-- ==== Sys2Proof/Tests/Slice0.lean ====
section
/-! SUPPORT. The model's own tests: smoke tests of the well-formedness checks, decoding of words written out from the spec's
encodings, the spec's vectors (`95_test_vectors.md`), and a witness for the hypotheses of each statement that has some. -/

namespace Sys2Proof.Tests

open Sys2Proof Sys2Proof.Machine

/-- The example modulus of `95_test_vectors.md` section 0. -/
def pEx : Nat := 0xffffffff00000001000000000000000000000000ffffffffffffffffffffffff

/-- A small state: operands latched, a command in flight or not. -/
def st (busy : Bool) (lop : BitVec 4) (la lb : U256) (agenda : List Turn) : State :=
  { State.reset with busy := busy, lop := lop, lastop := lop, la := la, lb := lb, agenda := agenda }

/-! ### Well-formedness: each check refuses an ill-formed term -/

theorem test_wf_ok : Transaction.wellFormed ⟨.write, 0x60, 8, 2⟩ = true := by decide
theorem test_wf_size : Transaction.wellFormed ⟨.read, 0x68, 4, 0⟩ = false := by decide
theorem test_wf_alignment : Transaction.wellFormed ⟨.read, 0x64, 8, 0⟩ = false := by decide
theorem test_wf_script_ok : Script.wellFormed (scriptRUN .fadd 0 1) = true := by decide
theorem test_wf_script_write_alignment : Script.wellFormed [.w 0x01 (.lit 0)] = false := by decide
theorem test_wf_script_read_alignment : Script.wellFormed [.r 0x69 0] = false := by decide
theorem test_wf_script_branch_label : Script.wellFormed [.label 1, .bnz 0 1 2] = false := by decide
theorem test_wf_script_jump_label : Script.wellFormed [.label 1, .j 2] = false := by decide
theorem test_wf_script_label_twice : Script.wellFormed [.label 1, .label 1] = false := by decide

/-! ### Decoding: the words and bit patterns of rules R60 and R61, in the byte lanes of rule R43 -/

theorem test_decode_fload : decode [0x01, 0, 0, 0, 0, 0, 0, 0] = .ok (.fload, []) := by rfl
theorem test_decode_fadd : decode [0x02, 0, 0, 0, 0, 0, 0, 0] = .ok (.fadd, []) := by rfl
theorem test_decode_fsub : decode [0x03, 0, 0, 0, 0, 0, 0, 0] = .ok (.fsub, []) := by rfl
theorem test_decode_fmul : decode [0x04, 0, 0, 0, 0, 0, 0, 0] = .ok (.fmul, []) := by rfl
theorem test_decode_fneg : decode [0x05, 0, 0, 0, 0, 0, 0, 0] = .ok (.fneg, []) := by rfl
theorem test_decode_finv : decode [0x06, 0, 0, 0, 0, 0, 0, 0] = .ok (.finv, []) := by rfl
theorem test_decode_feq : decode [0x07, 0, 0, 0, 0, 0, 0, 0] = .ok (.feq, []) := by rfl

theorem test_decode_bits_fmul : decodeTableWord 64
    0b0000000000000000000000000000000000000000000000000000000000000100 = some .fmul := by decide
theorem test_decode_bits_finv : decodeTableWord 64
    0b0000000000000000000000000000000000000000000000000000000000000110 = some .finv := by decide

/-- Rule R64: opcode 8 and opcode 0 (V68, V69). -/
theorem test_decode_opcode_illegal :
    decodeWord 0x8 = .error (.opcode 8) ∧ decodeWord 0x0 = .error (.opcode 0) := ⟨rfl, rfl⟩
/-- Rule R64: a reserved bit set, whatever the opcode (V70, V71). -/
theorem test_decode_reserved_illegal :
    decodeWord 0x17 = .error (.reservedBits 1) ∧
    decodeWord 0x8000000000000002 = .error (.reservedBits 0x800000000000000) := ⟨rfl, rfl⟩
/-- Seven bytes are no command word (rule R59). -/
theorem test_decode_short : decode [0x02, 0, 0, 0, 0, 0, 0] = .error (.short 7) := by rfl

/-! ### Limb arithmetic: V1, V4, V7, V9, V10, V12, V14, V15 -/

theorem test_add_limbs_ripple :
    addLimbs [0xffffffffffffffff, 0xffffffffffffffff, 0xffffffffffffffff, 0xffffffffffffffff] [1, 0, 0, 0] =
      ([0, 0, 0, 0], 1) := by decide
theorem test_add_limbs_carry_in :
    addLimbs [0xffffffffffffffff, 0xffffffffffffffff, 0xffffffffffffffff, 0xffffffffffffffff]
      [0xffffffffffffffff, 0xffffffffffffffff, 0xffffffffffffffff, 0xffffffffffffffff] =
      ([0xfffffffffffffffe, 0xffffffffffffffff, 0xffffffffffffffff, 0xffffffffffffffff], 1) := by decide
theorem test_sub_limbs_ripple :
    subLimbs [0, 0, 1, 0] [1, 0, 0, 0] = ([0xffffffffffffffff, 0xffffffffffffffff, 0, 0], 0) := by decide
theorem test_sub_limbs_borrow_out :
    subLimbs [0, 0, 0, 1] [0, 0, 0, 2] = ([0, 0, 0, 0xffffffffffffffff], 1) := by decide
theorem test_mul64_largest : mul64 0xffffffffffffffff 0xffffffffffffffff = (0xfffffffffffffffe, 1) := by decide
theorem test_mul64_carry : mul64 0x100000000 0x100000000 = (1, 0) := by decide
theorem test_mul_limbs_largest :
    mulLimbs [0xffffffffffffffff, 0xffffffffffffffff, 0xffffffffffffffff, 0xffffffffffffffff]
      [0xffffffffffffffff, 0xffffffffffffffff, 0xffffffffffffffff, 0xffffffffffffffff] =
      [1, 0, 0, 0, 0xfffffffffffffffe, 0xffffffffffffffff, 0xffffffffffffffff, 0xffffffffffffffff] := by decide
theorem test_mul_limbs_sparse :
    mulLimbs [3, 0, 1, 0] [7, 0, 0, 0x100] = [0x15, 0, 7, 0x300, 0, 0x100, 0, 0] := by decide

/-! ### Commands: V22, V26, V32, V37, V38, V40, V43, V47, V54, V60, V63, at the moduli of `95_test_vectors.md` -/

theorem test_fload_above_square : floadResult 13 (2 ^ 256 - 1) = .val 2 := by decide +kernel
theorem test_fload_reduces : floadResult pEx (pEx + 5) = .val 5 := by decide +kernel
theorem test_fadd_carry_out : faddResult pEx (pEx - 1) (pEx - 1) = .val (pEx - 2) := by decide
theorem test_fadd_noncanonical_b : faddResult pEx 3 pEx = .err .noncanonicalB := by decide
theorem test_fsub_borrow : fsubResult pEx 0 (pEx - 1) = .val 1 := by decide
theorem test_fsub_small : fsubResult 13 3 7 = .val 9 := by decide
theorem test_fneg_zero : fnegResult pEx 0 = .val 0 := by decide
theorem test_fneg_largest : fnegResult pEx (pEx - 1) = .val 1 := by decide
theorem test_fmul_sparse : fmulResult pEx (2 ^ 128 + 3) (2 ^ 200 + 7) =
    .val 0xfffffeff00000300fffffeffffffff0700000001000001000000010000000014 := by decide +kernel
theorem test_fmul_both_noncanonical : fmulResult pEx pEx pEx = .err .noncanonicalA := by decide
theorem test_finv_third : finvResult pEx 3 =
    .val 0xaaaaaaaa00000000aaaaaaaaaaaaaaaaaaaaaaab555555555555555555555555 := by decide
theorem test_finv_general : finvResult pEx 0x1234 =
    .val 0x1d0f9a09fea0697a1212e5d9c3ca62015186433ddc74e72b4a0d9fc0b6d3646c := by decide
theorem test_feq_unequal : feqResult pEx 3 4 = .flag false := by decide
theorem test_feq_equal : feqResult pEx 5 5 = .flag true := by decide

/-- The trace of rule R124: the loop's last `old_t` is -5. -/
theorem test_euclid_trace : euclidLoop 5 13 5 0 1 = -5 := by decide

/-! ### The window and the command lifecycle: V68, V72, V73, V74, V83, V85, V86, V88 -/

/-- V68: `W 0x60, 0x8` in the idle state gives `STATUS = 0x8400`. -/
theorem test_status_illegal : statusWord (busAccess ⟨.write, 0x60, 8, 0x8⟩ (st false 0 0 0 [])) = 0x8400 := by decide
/-- V72: an accepted FADD before its completion gives `0x2001`. -/
theorem test_status_started : statusWord (busAccess ⟨.write, 0x60, 8, 0x2⟩ (st false 0 0 0 [])) = 0x2001 := by decide
/-- V73: a second command before the completion gives `0x2005`. -/
theorem test_status_overrun : statusWord (busAccess ⟨.write, 0x60, 8, 0x4⟩ (st true 2 0 0 [])) = 0x2005 := by decide
/-- V82: FINV of zero completes with `0x6100`. -/
theorem test_status_division : statusWord (complete (finvResult 13 0) (st true 6 0 0 [])) = 0x6100 := by decide
/-- V42: FEQ of equal operands completes with `0x7002`. -/
theorem test_status_equal : statusWord (complete (feqResult 13 5 5) (st true 7 5 5 [])) = 0x7002 := by decide
/-- V86: a 4-byte read of `STATUS` and an 8-byte read of offset 0x64 are bus errors. -/
theorem test_bus_errors :
    (busAccess ⟨.read, 0x68, 4, 0⟩ (st false 0 0 0 [])).response = some (.error ⟨0x68, 4⟩) ∧
    (busAccess ⟨.read, 0x64, 8, 0⟩ (st false 0 0 0 [])).response = some (.error ⟨0x64, 8⟩) := by decide
/-- V88: `CMD` and a reserved offset read 0. -/
theorem test_reads_zero :
    (busAccess ⟨.read, 0x60, 8, 0⟩ (st true 2 0 0 [])).response = some (.data 0) ∧
    (busAccess ⟨.read, 0xF8, 8, 0⟩ (st true 2 0 0 [])).response = some (.data 0) := by decide

/-- Each row's word, placed for the next step, is run by it as the first command after reset. -/
theorem test_place_and_run :
    step (State.reset.withFetchWord 64 2) = exec .fadd (setAgenda [] (State.reset.withFetchWord 64 2)) ∧
    step (State.reset.withFetchWord 64 6) = exec .finv (setAgenda [] (State.reset.withFetchWord 64 6)) := ⟨rfl, rfl⟩

/-! ### Witnesses: states and operands that meet the hypotheses of the statements, at the ends of their ranges -/

/-- The largest canonical value as a latched operand. -/
def top : U256 := BitVec.ofNat 256 (Config.P - 1)

/-- The smallest value that is not canonical. -/
def tooBig : U256 := BitVec.ofNat 256 Config.P

theorem top_toNat : top.toNat = Config.P - 1 := by
  have := Config.P_lt
  rw [top, BitVec.toNat_ofNat, Nat.mod_eq_of_lt (by omega)]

• Exercise prompt
Search the entries above for the string "fsubResult", and report each line where it occurs.

• Reply
theorem test_fsub_borrow : fsubResult pEx 0 (pEx - 1) = .val 1 := by decide
theorem test_fsub_small : fsubResult 13 3 7 = .val 9 := by decide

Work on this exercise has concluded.